FIG. 15 is a schematic diagram (regular hexagon) of the propagation formed by simplifying the ultrasonic sensors into point-after-point V-mode propagation in the fourth embodiment, wherein the upstream and downstream ultrasonic sensors are symmetrically rotated along the axis of the pipe section;

in the figure: a pipe section body 1 and an ultrasonic sensor 2.

Detailed Description

The invention is further illustrated by the following examples in conjunction with the accompanying drawings.

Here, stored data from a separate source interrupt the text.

-- ==== Sys2Proof/Machine/EngineEvents.lean ====
section
/-!
DEFINITION. The transfer engine's own happenings: BURST_ISSUE, and the takes of burst reads and writes at the bank
ports (04_job_slots_and_burst_execution.md, 09_bank_ports_and_the_host_aperture.md).
-/

namespace Sys2Proof.Machine

/-- The in-flight limit: 1 for a serialized job, 4 otherwise (R66). -/
def Job.limit (j : Job) : Nat := if j.serialized then 1 else Config.inFlightLimit

/-- The job issues: it is ACTIVE, has a burst left to issue, and its bursts in flight are below its limit (R66). -/
def Job.mayIssue (j : Job) : Bool := j.state = .active && decide (j.next < j.command.count) && decide (j.inFlight < j.limit)

/-- A fresh burst context with its resolved addresses (R67, R69). -/
def Burst.issue (n : Nat) (sources dests : List Place) : Burst :=
  { index := n, state := .reading, sources := sources, dests := dests, reads := [], writes := [], failed := false }

/-- The job with its next burst in flight; it is DRAINING after its last (R63, R67). -/
def Job.addBurst (j : Job) (b : Burst) : Job :=
  { j with bursts := j.bursts ++ [b], next := j.next + 1,
           state := if j.next + 1 = j.command.count then .draining else j.state }

/-- A read-modify-write burst requests an entry for its key: granted, it goes to READING; otherwise to LOCK_WAIT at
the end of the wait list (R67, R105, R106). -/
def State.requestLock (s : State) (i : SlotId) (j : Job) (b : Burst) (key : Place) : State :=
  let w : LockRequest := { key := key, slot := i, burst := b.index }
  if s.interlock.grants key then
    (s.setSlot i (some (j.addBurst (b.startReading true)))).setInterlock
      { s.interlock with table := s.interlock.table ++ [w] }
  else
    (s.setSlot i (some (j.addBurst { b with state := .lockWait }))).setInterlock
      { s.interlock with waiters := s.interlock.waiters ++ [w] }

/-- A burst whose addresses are resolved goes to its first state (R67, step 3). -/
def State.placeBurst (s : State) (i : SlotId) (j : Job) (sources dests : List Place) : State :=
  let b := Burst.issue j.next sources dests
  match j.command.work with
  | .fill pattern _ => s.setSlot i (some (j.addBurst (b.startWriting (fillWords pattern))))
  | work =>
    if work.readsOldDestination then
      match dests with
      | key :: _ => s.requestLock i j b key
      | [] => s.setSlot i (some (j.addBurst (b.startReading true)))
    else s.setSlot i (some (j.addBurst (b.startReading false)))

/-- The issue happening of a job's next burst (R67, R68). -/
def State.issueBurst (s : State) (i : SlotId) (j : Job) : State :=
  let r := resolveBurst s.ext.xsize s.segments j.next j.command.work j.cursor
  match r.1 with
  | .error f => s.firstFault i { j with cursor := r.2 } f
  | .ok (sources, dests) => s.placeBurst i { j with cursor := r.2 } sources dests

/-- BURST_ISSUE (R66, R67, R68): a slot whose job may not issue issues nothing (log entry 1). -/
def execBurstIssue (i : SlotId) (s : State) : Host.Outcome State Fault Refusal :=
  match s.slot i with
  | none => .next s
  | some j => if j.mayIssue then .next (s.issueBurst i j) else .next s

/-- BURST_READ_TAKE (R70, R149, R151): the port's next take, when what it chooses is a burst read; the pointer moves to
the chosen slot, and the read returns in this happening. Otherwise the port takes no burst read and nothing changes
(log entry 1). -/
def execBurstReadTake (p : BankId) (s : State) : Host.Outcome State Fault Refusal :=
  match s.bankChoice p with
  | none => .next s
  | some (i, j, b) =>
    match b.reads.find? (ReadRequest.waitsAtBank p) with
    | some { role := role, place := .bank c k, stage := stage } =>
      .next ((s.setBankPointer p i).readReturns i j b { role := role, place := .bank c k, stage := stage }
        (s.memory.burstOutcome c k))
    | _ => .next s

/-- BURST_WRITE_TAKE (R72, R149, R151): the port's next take, when what it chooses is a burst write; the eight words
are stored and the write is done. Otherwise the port takes no burst write and nothing changes (log entry 1). -/
def execBurstWriteTake (p : BankId) (s : State) : Host.Outcome State Fault Refusal :=
  match s.bankChoice p with
  | none => .next s
  | some (i, j, b) =>
    match b.reads.find? (ReadRequest.waitsAtBank p) with
    | some _ => .next s
    | none =>
      match b.writes.find? (WriteRequest.waitsAtBank p) with
      | some { place := .bank c k, stage := stage, words := d } =>
        .next ({ s.setBankPointer p i with memory := s.memory.writeBurst c k d }.writeDone i j b
          { place := .bank c k, stage := stage, words := d })
      | _ => .next s

end Sys2Proof.Machine
end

An ultrasonic sensor arrangement method for flow measurement is characterized in that a plurality of ultrasonic sensors are arranged on a pipe section body of an ultrasonic flow measurement device, the ultrasonic sensors are divided into an upstream side ultrasonic sensor and a downstream side ultrasonic sensor according to arrangement positions on the pipe section body, one upstream side ultrasonic sensor is matched with the plurality of downstream side ultrasonic sensors in the beam width range of the upstream side ultrasonic sensor, one downstream side ultrasonic sensor is matched with the plurality of upstream side ultrasonic sensors in the beam width range of the downstream side ultrasonic sensor, the plurality of upstream side ultrasonic sensors are matched with the plurality of downstream side ultrasonic sensors, ultrasonic waves are transmitted and received, and the number of formed ultrasonic measurement sound paths is larger than or equal to the sum of the number of the ultrasonic sensors on the pipe section body.

Referring to the drawings, fig. 1 and 2 are schematic diagrams of a prior art single sound path structure; the two ultrasonic sensors form a measuring sound path. Fig. 3 and 4 are schematic diagrams of prior art multi-sound-path measurement, wherein the sound path is located on a circular tube for upper chord measurement, 8 sound paths are counted, and 16 ultrasonic sensors are counted. Fig. 5 and 6 are schematic diagrams of prior art multi-acoustic path measurement, acoustic path through-center diameter measurement, 4 acoustic paths, and 8 ultrasonic sensors. The number of prior art measurement acoustic paths cannot be greater than or equal to the number of ultrasonic sensors.